Performance Overview
The Performance Overview centralizes the metrics, the confidence histogram and two word clouds to show important words from the utterances.
Metrics
Assess the quality of the model with different performance metrics. Hover over the information icon to see more information on each metric.
- The first tile corresponds to the performance based on prediction
outcomes:
- Correct & Predicted
- Correct & Rejected
- Incorrect & Rejected
- Incorrect & Predicted
- The 2nd and 3rd fields represent the precision and recall.

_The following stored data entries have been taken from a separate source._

-- ==== Sys2Proof/Tests/Slice0.lean ====
section
/-! SUPPORT. Tests: the word check, decoding of words written out from the spec's encoding, one or two vectors of
95_test_vectors.md per command, and for every statement with hypotheses a state that meets them. -/

namespace Sys2Proof.Tests

open Sys2Proof Sys2Proof.Machine

/-! ### The word check (30_encoding.md R56, R58) -/

/-- A non-zero reserved field is refused: 0x00000011 (V-S4). -/
theorem test_word_reserved_field_refused : reservedFieldOk 0x00000011 = false ∧ commandWordOk 0x00000011 = false := by decide

/-- The top reserved bit alone is refused: 0x80000008 (V-S5). -/
theorem test_word_top_bit_refused : reservedFieldOk 0x80000008 = false := by decide

/-- The reserved opcodes on both sides of the map are refused: 0x0 and 0xA (V-S2, V-S3). -/
theorem test_word_reserved_opcode_refused :
    opcodeOk 0x00000000 = false ∧ opcodeOk 0x0000000A = false ∧ commandWordOk 0x00000000 = false := by decide

theorem test_word_legal : commandWordOk 0x00000001 = true ∧ commandWordOk 0x00000009 = true := by decide

/-! ### Decoding: OPCODE in bits [3:0], bits [31:4] zero (R56, R58), each word written bit by bit -/

theorem test_decode_byteToBits : decode 0b00000000000000000000000000000001#32 = .ok .byteToBits := by decide
theorem test_decode_bitsToByte : decode 0b00000000000000000000000000000010#32 = .ok .bitsToByte := by decide
theorem test_decode_u32ToBits : decode 0b00000000000000000000000000000011#32 = .ok .u32ToBits := by decide
theorem test_decode_bitsToU32 : decode 0b00000000000000000000000000000100#32 = .ok .bitsToU32 := by decide
theorem test_decode_extractLsb : decode 0b00000000000000000000000000000101#32 = .ok .extractLsb := by decide
theorem test_decode_bitsToBytes : decode 0b00000000000000000000000000000110#32 = .ok .bitsToBytes := by decide
theorem test_decode_makeBits : decode 0b00000000000000000000000000000111#32 = .ok .makeBits := by decide
theorem test_decode_embed : decode 0b00000000000000000000000000001000#32 = .ok .embed := by decide
theorem test_decode_extract : decode 0b00000000000000000000000000001001#32 = .ok .extract := by decide
theorem test_decodeTableWord : decodeTableWord 32 9 = some .extract ∧ decodeTableWord 32 0x11 = none := by decide

/-! ### Small states -/

/-- The bytes from an index on, put into a memory. -/
def put (a : Nat) (bs : List Byte) (m : Memory) : Memory := writeAll m (writeBytes a bs)

/-- An idle state with BUF_SIZE = 256, these operand registers and this buffer. -/
def stateWith (o : OperandRegs) (m : Memory) : State := { State.reset with opnd := o, buf := m }

/-- Operand registers from the three regions. -/
def regions (srcA srcL dstA dstL carA carL : Word) : OperandRegs :=
  { srcAddr := srcA, srcLen := srcL, dstAddr := dstA, dstLen := dstL, carAddr := carA, carLen := carL, value := 0 }

/-- A state with VALUE and a DST region. -/
def valueState (v dstA dstL : Word) (m : Memory) : State := stateWith { regions 0 0 dstA dstL 0 0 with value := v } m

/-- The next state of an outcome, if it is one. -/
def nextOf (o : Host.Outcome State Fault Refusal) : Option State :=
  match o with
  | .next t => some t
  | .fault _ => none
  | .refused _ => none

/-- STATUS, RESULT, RESULT_LEN, ERRINFO_A, ERRINFO_B after a command. -/
def csrsAfter (i : Instr) (s : State) : Option (List Word) :=
  (nextOf (exec i s)).map fun t => [statusWord t.status, t.res.result, t.res.resultLen, t.res.errInfoA, t.res.errInfoB]

/-- The cells from an index on after a command. -/
def cellsAfter (i : Instr) (s : State) (a n : Nat) : Option (List (Option Byte)) :=
  (nextOf (exec i s)).map fun t => (List.range n).map fun j => memRead t.buf (a + j)

/-! ### Vectors of 95_test_vectors.md -/

/-- V-B2, V-B3: VALUE[31:8] is ignored, and bytes past the eighth stay. -/
theorem test_byteToBits_writes_bits :
    cellsAfter .byteToBits (valueState 0x148 0 10 (put 8 [0x77] [])) 0 10 =
      some [some 0, some 1, some 0, some 0, some 1, some 0, some 0, some 0, some 0x77, none] := by decide

/-- V-B5: RANGE(2) for 250 + 8 > 256. -/
theorem test_byteToBits_range : csrsAfter .byteToBits (valueState 0 250 8 []) = some [0x54, 0, 0, 2, 0] := by decide

/-- V-B39: the SRC region may end at BUF_SIZE; a short input is MSB-aligned. -/
theorem test_bitsToByte_short :
    csrsAfter .bitsToByte (stateWith (regions 250 6 0 0 0 0) (put 250 [1, 0, 1, 0, 1, 0] [])) =
      some [0x2, 0xA8, 0, 0, 0] := by decide

/-- V-B12: BADBIT at the first offending element. -/
theorem test_bitsToByte_badBit :
    csrsAfter .bitsToByte (stateWith (regions 0 4 0 0 0 0) (put 0 [1, 5, 0, 7] [])) = some [0x94, 0, 0, 1, 5] := by decide

/-- V-B13: the value 8, most significant bit first. -/
theorem test_u32ToBits_msb_first :
    cellsAfter .u32ToBits (valueState 8 0 32 []) 24 9 =
      some [some 0, some 0, some 0, some 0, some 1, some 0, some 0, some 0, none] := by decide

/-- V-B17: DST_SMALL(32, 31). -/
theorem test_u32ToBits_small : csrsAfter .u32ToBits (valueState 8 0 31 []) = some [0x84, 0, 0, 32, 31] := by decide

/-- V-B20: 28 zeros then 1,0,0,0 is 8. -/
theorem test_bitsToU32_eight :
    csrsAfter .bitsToU32 (stateWith (regions 0 32 0 0 0 0) (put 0 (List.replicate 28 0 ++ [1, 0, 0, 0]) [])) =
      some [0x2, 8, 0, 0, 0] := by decide

/-- V-B22: LENGTH(32, 0). -/
theorem test_bitsToU32_length : csrsAfter .bitsToU32 (stateWith (regions 0 0 0 0 0 0) []) = some [0x74, 0, 0, 32, 0] := by
  decide

/-- V-B23. -/
theorem test_extractLsb_lsbs :
    cellsAfter .extractLsb (stateWith (regions 0 5 8 5 0 0) (put 0 [0x00, 0x01, 0xFE, 0xFF, 0x49] [])) 8 5 =
      some [some 0, some 1, some 0, some 1, some 1] := by decide

/-- V-B28: a DST of length 0 inside SRC overlaps nothing, so the error is DST_SMALL(4, 0). -/
theorem test_extractLsb_empty_dst :
    csrsAfter .extractLsb (stateWith (regions 0 4 2 0 0 0) (put 0 [0, 1, 2, 3] [])) = some [0x84, 0, 0, 4, 0] := by decide

/-- V-B30: nine bits give two bytes, the last padded with trailing zeros. -/
theorem test_bitsToBytes_padding :
    cellsAfter .bitsToBytes (stateWith (regions 0 9 16 2 0 0) (put 0 [1, 0, 0, 0, 0, 0, 0, 1, 1] [])) 16 2 =
      some [some 0x81, some 0x80] := by decide

/-- E5: [1,1,1] gives 0xE0, not 0x07. -/
theorem test_bitsToBytes_short_chunk :
    cellsAfter .bitsToBytes (stateWith (regions 0 3 8 1 0 0) (put 0 [1, 1, 1] [])) 8 2 = some [some 0xE0, none] := by decide

/-- V-B35, first byte. -/
theorem test_makeBits_msb_first :
    cellsAfter .makeBits (stateWith (regions 0 2 16 16 0 0) (put 0 [0xDE, 0xAD] [])) 16 8 =
      some [some 1, some 1, some 0, some 1, some 1, some 1, some 1, some 0] := by decide

/-- V-B37: DST_SMALL(16, 15). -/
theorem test_makeBits_small :
    csrsAfter .makeBits (stateWith (regions 0 2 16 15 0 0) (put 0 [0xDE, 0xAD] [])) = some [0x84, 0, 0, 16, 15] := by decide

/-- E4, as conflict C3 corrects it: carrier byte 28 becomes 1, and bytes 32 to 39 carry 0x48. -/
theorem test_embed_concrete_scenario :
    cellsAfter .embed (stateWith (regions 0 1 0 0 16 40) (put 16 (List.replicate 40 0) (put 0 [0x48] []))) 43 13 =
      some [some 0, some 1, some 0, some 0, some 0, some 0, some 1, some 0, some 0, some 1, some 0, some 0, some 0] := by
  decide

/-- V-E4: one carrier byte short, INSUFFICIENT_CAPACITY(40, 39). -/
theorem test_embed_capacity :
    csrsAfter .embed (stateWith (regions 0 1 0 0 16 39) (put 16 (List.replicate 39 0) (put 0 [0x48] []))) =
      some [0x14, 0, 0, 40, 39] := by decide

/-- V-X4: a header of 3 bits, accepted at n = L - 32, gives 0xE0. -/
theorem test_extract_odd_header :
    cellsAfter .extract (stateWith (regions 0 0 64 1 16 35) (put 16 (List.replicate 30 0 ++ [1, 1, 1, 3, 5]) [])) 64 2 =
      some [some 0xE0, none] := by decide

/-- V-X6: the band of conflict C1 is TRUNCATED_PAYLOAD(8, 1). -/
theorem test_extract_band_of_c1 :
    csrsAfter .extract (stateWith (regions 0 0 64 1 16 33) (put 16 (List.replicate 28 0 ++ [1, 0, 0, 0, 0]) [])) =
      some [0x34, 0, 0, 8, 1] := by decide

/-- V-S5: a reserved word with a legal opcode below it ends in ILLEGAL_OP with the word in ERRINFO_A. -/
theorem test_illegal_word :
    (nextOf (step (State.reset.withFetchWord 32 0x80000008))).map (fun t => [statusWord t.status, t.res.errInfoA]) =
      some [0x44, 0x80000008] := by decide

/-- The first step after reset with a command placed runs it. -/
theorem test_fetch_runs_bitsToByte :
    (nextOf (step (State.reset.withFetchWord 32 2))).map (fun t => (statusWord t.status, t.turns)) = some (0x2, []) := by
  decide

/-- R62: `run M` is a CMD write and a poll. -/
theorem test_runOps : runOps .embed = [.access (.write .csr 0 32 8), .poll] := by decide

/-- The rows spec/opcode_table.json gives: every mnemonic's word passes the word check. -/
theorem test_legal_words : Laws.LegalWord.Statement .embed ∧ Laws.LegalWord.Statement .extract :=
  ⟨Laws.LegalWord.embed, Laws.LegalWord.extract⟩
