-- ==== Sys2Proof/Machine/State.lean ====
section
/-! DEFINITION. Sys2Proof/Machine/State.lean: everything the spec gives the block, as plain data. A field's
docstring names the rule that gives it; the default value of a field is its value after power-on reset
(`State.reset`). Tables list records by number; a number that is not listed holds the value its reader
states. Times are microseconds of `State.now` unless a docstring says otherwise. -/

namespace Sys2Proof.Machine

/-- Why a step stops with a fault. -/
inductive Fault where
  /-- Raised by HOUSEKEEPING_ROUND alone, for an operand that is not a round: a number of channels
  other than the 64 of 01 R17. Safe: no event of the hardware has such an operand. -/
  | malformed
  deriving DecidableEq, Repr

/-- Why a step refuses. -/
inductive Refusal where
  /-- Raised by an arm of `exec` whose command has no meaning yet. Safe. -/
  | notModelled (mnemonic : String)
  deriving DecidableEq, Repr

/-! ## What leaves the module -/

/-- A command that the module sends to a member controller (04, 08). -/
inductive MReq where
  | read (lba count : Nat)
  /-- `n` blocks; tags that travel with the data are in `tags` when the namespace has a separate metadata buffer, and stand after
  each 4,096 bytes of `data` when it has extended LBA data (04 R139) -/
  | write (lba n : Nat) (fua : Bool) (data : List Byte) (tags : List Word)
  | deallocate (lba count : Nat)
  | writeZeroes (lba count : Nat)
  | health
  | endurance
  /-- Set Features, Host Identifier (FID 0x81), with the cohort node (10 R364) -/
  | hostId (node : Nat)
  /-- Reservation Register with the Register action and Persist Through Power Loss (10 R364) -/
  | join (key : Word)
  /-- Reservation Register with the Replace action -/
  | register (key : Word)
  | acquire (key : Word)
  | preempt (key victim : Word)
  | release (key : Word)
  | report
  deriving DecidableEq, Repr

/-- A pair-link message as the module sends it (10 R358), by its body. -/
inductive PMsg where
  | hello (m : HelloMsg)
  | heartbeat (m : HeartbeatMsg)
  | farewell
  | suspectNotice
  | mirrorWrite (sectors : List LineSector)
  | mirrorAck (upTo : Nat)
  | mirrorClean (pool line : Nat) (mask : BitVec 16)
  | jnlMirror (e : JnlWire)
  | jnlRetire (seq : Nat)
  | ledgerPrepare (r : SharedRec)
  /-- the vote, with the reason of a refusal (R358; log entry 75) -/
  | ledgerVote (accept : Bool) (reason : Nat)
  | ledgerDecide (commit : Bool)
  | quiesce (profile : Bool)
  | quiesceDone
  | forwardCmd (tag : Nat) (entry : List Byte)
  | forwardData (write : Bool) (tag : Nat) (data : List Byte)
  | forwardCpl (e : ForwardEnd)
  | memberReport (pool slot : Nat) (timeout : Bool)
  | resyncLine (sectors : List LineSector) (entry : Option JnlWire)
  | resyncDone
  | xfer (st : XferStep)
  deriving DecidableEq, Repr

/-- Everything the module drives outward: memory transactions, member commands, pair and management
messages and levels on balls. The list `State.out` keeps them newest first. -/
inductive Out where
  | hostWrite (port addr : Nat) (data : List Byte)
  | hostRead (port addr len : Nat)
  | msix (port vector : Nat) (addr : Word) (data : Dword)
  | member (port tag : Nat) (r : MReq)
  | memberAbort (port tag : Nat)
  | memberCcClear (port : Nat)
  | memberReset (port : Nat)
  /-- a pair message: TYPE, CLASS, SEQ, NODE and EPOCH of its header (10 R357), and its body; LEN and CRC are those of the body's
  bytes (log entry 30) -/
  | pair (typ cls seq node epoch : Nat) (m : PMsg)
  /-- a management message: MCTP message type, command, instance, status or completion code, bytes -/
  | mctp (typ cmd inst cc : Nat) (data : List Byte)
  /-- a level on a ball, by name -/
  | pin (name : String) (level : Bool)
  /-- the code on CORE_VID[3:0] (13 R468) -/
  | vid (code : Nat)
  /-- bytes shifted out of the test access port -/
  | tap (code : Nat) (bits : Nat)
  deriving DecidableEq, Repr

/-! ## Host rings (05) -/

/-- Ring states of 05 R211, coded by RING_STATE.STATE. -/
inductive RingSt where
  | free | active | draining | idle | error
  deriving DecidableEq, Repr

/-- A completion or event entry before it is written into a ring (05 R186, 06 R242). The lap bit and
SQ_HEAD are those of the moment it is written. -/
structure Cqe where
  isEvent : Bool := false
  /-- RESULT, or DATA of an event -/
  dw0 : Dword := 0
  /-- CID, or TYPE -/
  cid : BitVec 16 := 0
  /-- STATUS, or MERGED -/
  status : BitVec 16 := 0
  /-- SQ, or OBJECT -/
  obj : Nat := 0
  /-- SEQ of an event -/
  seq : Dword := 0
  /-- page of the DRAM service region on which a stashed entry lies; none in the SRAM stash of FLOOR (R206, 07 R551) -/
  page : Option Nat := none
  deriving DecidableEq, Repr

/-- One ring context (05 R178, R211). -/
structure Ring where
  st : RingSt := .free
  /-- 0 submission, 1 completion, 2 async event -/
  typ : Nat := 0
  base : Nat := 0
  log2 : Nat := 4
  pushEn : Bool := false
  /-- bound completion ring of a submission ring -/
  bind : Nat := 0
  vector : Nat := 0
  intEn : Bool := false
  cap : Nat := 0
  weight : Nat := 1
  coalCount : Nat := 0
  coalTime : Nat := 0
  /-- the start value given for the ring (R174) -/
  init : Dword := 0
  head : Dword := 0
  tail : Dword := 0
  /-- the accepted copies of push slots 0 and 1 (R196) -/
  push0 : Option (List Byte) := none
  push1 : Option (List Byte) := none
  /-- fetched copies by counter value, and the counters whose read is outstanding (R198) -/
  fetched : Tbl (List Byte) := []
  reading : List Nat := []
  /-- ERROR cause -/
  cause : Nat := 0
  charge : Nat := 0
  stash : List Cqe := []
  /-- counters that ABORT marked (06 R240) -/
  marked : List Nat := []
  /-- begun commands of a submission ring whose completion is not yet written (R183, R212) -/
  open_ : Nat := 0
  /-- completions written since the last signal, and when the first of them was (R208) -/
  unsignalled : Nat := 0
  firstAt : Nat := 0
  /-- tail at which a drain ends, and the state that follows it (R212) -/
  drainTail : Dword := 0
  drainTo : RingSt := .idle
  deriving DecidableEq, Repr
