/-- Complete a command with a status and a result: the completion is posted on the ring bound to its
submission ring (05 R186, R202), on PF1's queue, or sent to the peer (10 R375). -/
def finishCmd (c : Nat) (status : BitVec 16) (result : Dword) (s : State) : State :=
  match cmdOf c s with
  | none => s
  | some cmd =>
    let s := { s with pipe.cmds := tdel s.pipe.cmds c }
    match cmd.src with
    | .ring r =>
      let cid := BitVec.ofNat 16 (leAt cmd.entry 2 2)
      let s := updRing r (fun v => { v with open_ := v.open_ - 1 }) s
      postCqe (ringOf r s).bind { dw0 := result, cid := cid, status := status, obj := r } s
    | .pf1 p admin cid =>
      postNvme p admin cid (nvmeStatus status) 0 (if status = 0 then countNvme p cmd.opcode cmd.count s else s)
    | .dsm p cid => endRange p cid status s
    | .peer tag => sendPair (.forwardCpl { tag := tag, status := status, result := result }) s
    | .gone => s

end Sys2Proof.Machine
end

- The 4th field shows the Expected Calibration Error (ECE), which indicates the quality of the model's calibration. An ECE of 0 means perfect calibration; A lower ECE is better. Hover the ECE to show a plot that displays the breakdown of the ECE computation per bin.
Confidence Histogram
The Confidence Histogram displays the distribution of model confidences, grouped-by prediction outcomes. The threshold, if set in the Project Configuration, is displayed on the plot.
Assess the distribution
Assess the confidence distribution by looking at the shape of the curve, the min and max values, and the ratio in each bin. Look at the histogram for any subset of the data by using the control panel.
Word Clouds
To the right of the histogram is a word cloud showing the most important words for correct and
incorrect predictions. Correct predictions include Correct & Predicted
and Correct & Rejected
,
while incorrect predictions include Incorrect & Predicted
and Incorrect & Rejected
. The word
clouds change depending on the filters and indicate the frequency of each important word across all
filtered utterances.
Clicking on a word will filter utterances that contain it. Clicking it a second
time will clear that search filter, so does the ✗ in the Search utterances
filter.
What does the word cloud count?
If saliency maps are available, the word clouds show the count of salient words. A word is considered salient in an utterance if the sum of its tokens' saliency values is greater than 60% of the largest saliency value in the utterance.
If saliency maps are not available, the word clouds only show the most frequent words which are not part of a pre-defined list of stop words (from nltk.corpus).